Friday, doctors staged a protest against National Licensing Examination (NLE) in Lahore. The protesting doctors blocked the road leading to Barkat Market, causing problems for citizens.
Police arrived on the scene to make way for the jammed traffic and a scuffle broke out between the protestors and the police. According to sources, the protest was initially intended to be a peaceful one.
Few medical students planned to stage a protest outside the NLE center. They aimed to make videos of the protest and leave soon after that. However, the police arrived with orders to remove protestors at all costs.

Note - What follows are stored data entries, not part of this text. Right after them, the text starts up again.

/-- The order RF_URGENT_NS ≤ RF_LEAD_RESUME_NS ≤ RF_TARGET_NS with one of them written (R207). -/
def leadOrder (g key v : Nat) (s : State) : Bool :=
  let at_ (k : Nat) : Nat := if k = key then v else rd k s
  at_ (K.rfUrgentNs g) ≤ at_ (K.rfLeadResumeNs g) && at_ (K.rfLeadResumeNs g) ≤ at_ (K.rfTargetNs g)

/-- Classes 7 and 8. -/
def writeTime (key v : Nat) (s : State) : Option Ans :=
  let i := key / 256
  let sub := key % 256
  if key = K.dramSpeedReq then some (speedWrite v s)
  else if 0x7040 ≤ i ∧ i ≤ 0x704F ∧ 0x03 ≤ sub ∧ sub ≤ 0x05 then
    some (need (leadOrder (i - 0x7040) key v s) Code.refused s (done (wr key v s)))
  else if key = K.timeActiveSel then some (activeSelWrite v s)
  else if i = 0x8010 ∨ i = 0x8011 then
    (let d := i - 0x8010
     match sub with
     | 0x01 => some (tdEnableWrite d v s)
     | 0x04 => some (incWrite d v s)
     | 0x05 => some (ppbWrite d (toSigned 32 v) s)
     | 0x06 => some (offsetWrite d (toSigned 64 v) s)
     | 0x07 => some (offsetWrite d (fsToFrac (toSigned 64 v)) s)
     | 0x08 => some (setWrite d v s)
     | 0x09 => some (need (rd (K.ptpEnable d) s = 0) Code.state s (done (wr key v s)))
     | 0x20 => some (ptpEnableWrite d v s)
     | _ => none)
  else if 0x8040 ≤ i ∧ i ≤ 0x804F ∧ 0x01 ≤ sub ∧ sub ≤ 0x05 then some (timerWrite (i - 0x8040) sub v s)
  else none

/-- Whether the ring is down or failed, so that RLY_ENABLE and RLY_LEADER may be written (R312). -/
def ringIdle (s : State) : Bool := rd K.rlyState s = 0 || rd K.rlyState s = 3

/-- Classes 9 to B. -/
def writePorts (key v : Nat) (s : State) : Option Ans :=
  if key = K.rlyEnable ∨ key = K.rlyLeader then some (need (ringIdle s) Code.state s (done (wr key v s)))
  else if key = K.rlyCmd then some (relayCommand v s)
  else if key = K.rlyStartSend then some (sendMsg 1 v 0 0 s)
  else if key = K.rlyEventSend then some (sendMsg 3 v 0 0 s)
  else if key = K.rlyChOp then some (need (rd K.rlyLeader s = 1) Code.state s (done (wr key v s)))
  else if key = K.jtxEn then some (jtxEnBody v s)
  else if key = K.jtxPol then some (need (rd K.jtxEn s = 0) Code.state s (done (wr key v s)))
  else if key = K.jtxCmd then some (jtxCommand v s)
  else if key = K.jtxNcoFtw then some (ftwWrite v s)
  else if key = K.jtxNcoFreqHz then some (ncoFreqWrite v s)
  else if key = K.jrxEn then some (jrxEnBody v s)
  else if key = K.jrxCmd then some (jrxCommand v s)
  else if key = K.jrxDest ∨ key = K.jrxUnit ∨ key = K.jrxBase ∨ key = K.jrxLen then
    some (need (rd K.jrxEn s = 0) Code.state s (done (wr key v s)))
  else if 0xB200 ≤ key / 256 ∧ key / 256 ≤ 0xB207 ∧ key % 256 = 0x04 then some (sysCalHoldWrite (key / 256 - 0xB200) v s)
  else none

/-- Classes 1, C, D and E. -/
def writeChip (x : Session) (key v : Nat) (s : State) : Option Ans :=
  let i := key / 256
  let sub := key % 256
  if key = K.sesExpert then some (done (modSession x.id (fun y => { y with expert := v == 1 }) s))
  else if key = K.sesNotifyLost then some (done (modSession x.id (fun y => { y with notifyLost := 0 }) s))
  else if 0x1010 ≤ i ∧ i ≤ 0x1013 ∧ 0x03 ≤ sub ∧ sub ≤ 0x09 then
    some (done (endSessions (fun y => y.port == i - 0x1010) (wr key v s)))
  else if key = K.fltRelease then some (releaseBody v s)
  else if 0xC010 ≤ i ∧ i ≤ 0xC013 ∧ (sub = 0x01 ∨ sub = 0x02) then
    some (need (!(fltin (i - 0xC010) s).active) Code.state s (done (wr key v s)))
  else if key = K.secCertMode then some (certWrite v s)
  else if key = K.secZeroise then some (zeroiseWrite v s)
  else if key = K.secSelftest then
    (let f := drawNat s
     some (selftestWrite v (f.1 % 9) f.2))
  else if key = K.secOfficerRevoke then some (officerRevoke v s)
  else if key = K.secDiagLoad then some (diagLoad v s)
  else if key = K.secAnchorRevoke then some (anchorRevoke v s)
  else if key = K.secMinLevelSet then some (minLevelSet v s)
  else if 0xD010 ≤ i ∧ i ≤ 0xD04F ∧ sub = 0x04 then some (slotClear (i - 0xD010) v s)
  else if key = K.resetCmd then some (resetBody v s)
  else if key = K.bootCmd then some (bootBody v s)
  else if 0xE010 ≤ i ∧ i ≤ 0xE01F ∧ sub = 0x02 then some (done (wr key (rd (K.thsTemp (i - 0xE010)) s) s))
  else none

/-- A numeric object with a rule of its own. -/
def writeSpecial (x : Session) (key v : Nat) (s : State) : Option Ans :=
  let i := key / 256
  if i < 0x2000 then writeChip x key v s
  else if i < 0x3000 then writeRun key v s
  else if i < 0x4000 then writeTiming x key v s
  else if i < 0x5000 then writeCapture key v s
  else if i < 0x7000 then writeTasks x key v s
  else if i < 0x9000 then writeTime key v s
  else if i < 0xC000 then writePorts key v s
  else writeChip x key v s

/-! ### Values that the tables state in words -/

/-- Whether a value lies in the range that the owning chapter states in words, beside the range of its row. -/
def wordRange (key v : Nat) : Bool :=
  let i := key / 256
  let sub := key % 256
  if 0x2000 ≤ i ∧ i ≤ 0x200F ∧ sub = 0x25 then v = 0 || (0x10 ≤ v && v ≤ 0x17) || (0x20 ≤ v && v ≤ 0x2F) || v = 0x30
  else if 0x2000 ≤ i ∧ i ≤ 0x200F ∧ sub = 0x27 then v % 625000 = 0 && v / 625000 < 2 ^ 24
  else if 0x3000 ≤ i ∧ i ≤ 0x300F ∧ sub = 0x06 then fsToCode v < 2 ^ 32
  else if 0x3100 ≤ i ∧ i ≤ 0x31FF ∧ 0x10 ≤ sub ∧ sub ≤ 0x17 then fsToCode v < 2 ^ 32
  else if 0x3100 ≤ i ∧ i ≤ 0x31FF ∧ (sub = 0x21 ∨ sub = 0x23) then
    -8192 ≤ fsToCodeI (toSigned 64 v) && fsToCodeI (toSigned 64 v) ≤ 8191
  else if 0x4000 ≤ i ∧ i ≤ 0x400F ∧ (sub = 0x08 ∨ sub = 0x09 ∨ sub = 0x20 ∨ sub = 0x21) then v % 65536 = 0
  else if 0x4000 ≤ i ∧ i ≤ 0x400F ∧ sub = 0x11 then v % 64 = 0 && 4160 ≤ v
  else if key = K.jrxDest ∨ key = K.jrxMode then v ≤ 1
  else if key = K.jrxUnit then v ≤ 15
  else if key = K.jrxBase ∨ key = K.jrxLen then v % 64 = 0
  else if 0xC010 ≤ i ∧ i ≤ 0xC013 ∧ sub = 0x02 then unitIdDefined v && v ≠ 0x3F
  else true

/-! ### WRITE -/

/-- A numeric object written whose length and role have passed (R363): range, state, then the effect. -/
def writeNum (x : Session) (key : Nat) (row : ObjRow) (p : Bytes) (s : State) : Ans :=
  let v := valueOf row p
  need (rangeOk row (leNat p) && wordRange key v) Code.range s <|
  need (row.acc ≠ .rws || stopped key s) Code.state s <|
  need (!memberSeq key s) Code.refused s <|
  match writeSpecial x key v s with
  | some a => a
  | none =>
    if row.acc = .w1c then done (wr key (rd key s - (rd key s &&& v)) s)
    else if row.acc = .wo then done s
    else done (wr key v s)

/-- MULT of JTX_PARAMS and JRX_PARAMS: 20 to 165. -/
def multOk (p : Bytes) : Bool := 20 ≤ leAt 4 1 p && leAt 4 1 p ≤ 165

/-- A BLOB written whose length and role have passed (R363). -/
def writeBlob (x : Session) (key : Nat) (row : ObjRow) (p : Bytes) (s : State) : Ans :=
  let i := key / 256
  let sub := key % 256
  need (row.acc ≠ .rws || stopped key s) Code.state s <|
  if 0x3000 ≤ i ∧ i ≤ 0x300F then periodTableWrite (i - 0x3000) p s
  else if 0x3100 ≤ i ∧ i ≤ 0x31FF then
    (let n := i - 0x3100
     if sub = 0x02 then done (setTset n x.tsPtr { tset n x.tsPtr s with edges := edgeCodes p } s) else tsTableBody n p s)
  else if 0x3200 ≤ i ∧ i ≤ 0x3207 then sysTimingBody (i - 0x3200) 7 p s
  else if key = K.mcPatchStage then patchStage p s
  else if 0x5000 ≤ i ∧ i ≤ 0x500F then memDataWrite (i - 0x5000) p x s
  else if key = K.qHitMap then hitMapBody x.qPtr p s
  else if key = K.rlyJumpSend then jumpSend p s
  else if key = K.jtxParams then
    need (multOk p) Code.range s <| need (rd K.jtxEn s = 0) Code.state s (done (setBlob key p s))
  else if key = K.jrxParams then
    need (multOk p) Code.range s <| need (rd K.jrxEn s = 0) Code.state s (done (setBlob key p s))
  else if 0xB200 ≤ i ∧ i ≤ 0xB207 then sysCalWrite (i - 0xB200) p s
  else if key = K.fltSticky then stickyWrite (leNat p) s
  else if 0x1010 ≤ i ∧ i ≤ 0x1013 then endSessions (fun y => y.port == i - 0x1010) (setBlob key p s) |> done
  else if i = 0xD000 then
    (if sub < 0x18 then officerKeyWrite (sub - 0x10) p s else kekWrite (sub - 0x18) p s)
  else if 0xD010 ≤ i ∧ i ≤ 0xD04F then slotLoad (i - 0xD010) p s
  else done (setBlob key p s)

/-- A WRITE of an object (R363): the checks in their order, then what the object's owner states. -/
def writeObj (key : Nat) (p : Bytes) (x : Session) (s : State) : Ans :=
  if key / 256 = 0x1800 ∨ key = K.bootStage then refuse Code.opcode s
  else if classF key then
    (if x.role < 3 then refuse Code.rights s
     else
       let e := drawBool s
       if e.1 then done e.2 else refuse Code.noObject e.2)
  else match writeChecks x key p.length s with
    | .error c => refuse c s
    | .ok row =>
      match row.ty with
      | .blob _ _ | .str => writeBlob x key row p s
      | _ => writeNum x key row p s

end Sys2Proof.Machine
end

Read more: Punjab doctors, paramedics protest against unavailability of PPE
Media sources state that police threw tear gas and even beat the protesting students with batons. As a result, the protestors called for backup and young doctors from nearby hospitals arrived at the scene. Fighting broke out between the police and the young doctors, who ended up with severe wounds.
The brutality of the government has just started, doctors and future of Pakistan are bleeding in Lahore.
Spray sulfuric acid on Doctors..#ProtestAgainstNLE#Lahore pic.twitter.com/dalvO9Bqy3
— SyeD MeHaR aLi NaQvI (@SyedZainAliNaq7) August 27, 2021
The authorities are facing a severe backlash as they get criticized for mishandling the situation. Media sources on the scene confirm that the police forces sent outnumbered the initial protestors.
Furthermore, the small group of protestors repeatedly requested SSP Operations Lahore to let them protest in peace. However, authorities ended up using force.
According to details, the security personnel baton-charged the protestors and injured 15 doctors including four females. Rescue teams shifted the wounded demonstrators to hospitals for medical assistance.
Due to the circumstances, NLE postponed the test to Sunday, August 29th.
Read more: It is dangerous: KPK government warns protesting doctors of strict action
Why were the doctors protesting?
The Pakistan Medical Commission (PMC) recently made it compulsory for all medical graduates to take the newly-introduced NLE before they start a medical practice. The medical education regulatory body set 70pc of marks as qualifying criteria for the NLE.
However, aspiring doctors said the NLE was not acceptable to them at any cost because first, they would have to study five years to complete MBBS and have to do a house job for another year, and then they would have to take another test to prove themselves as eligible.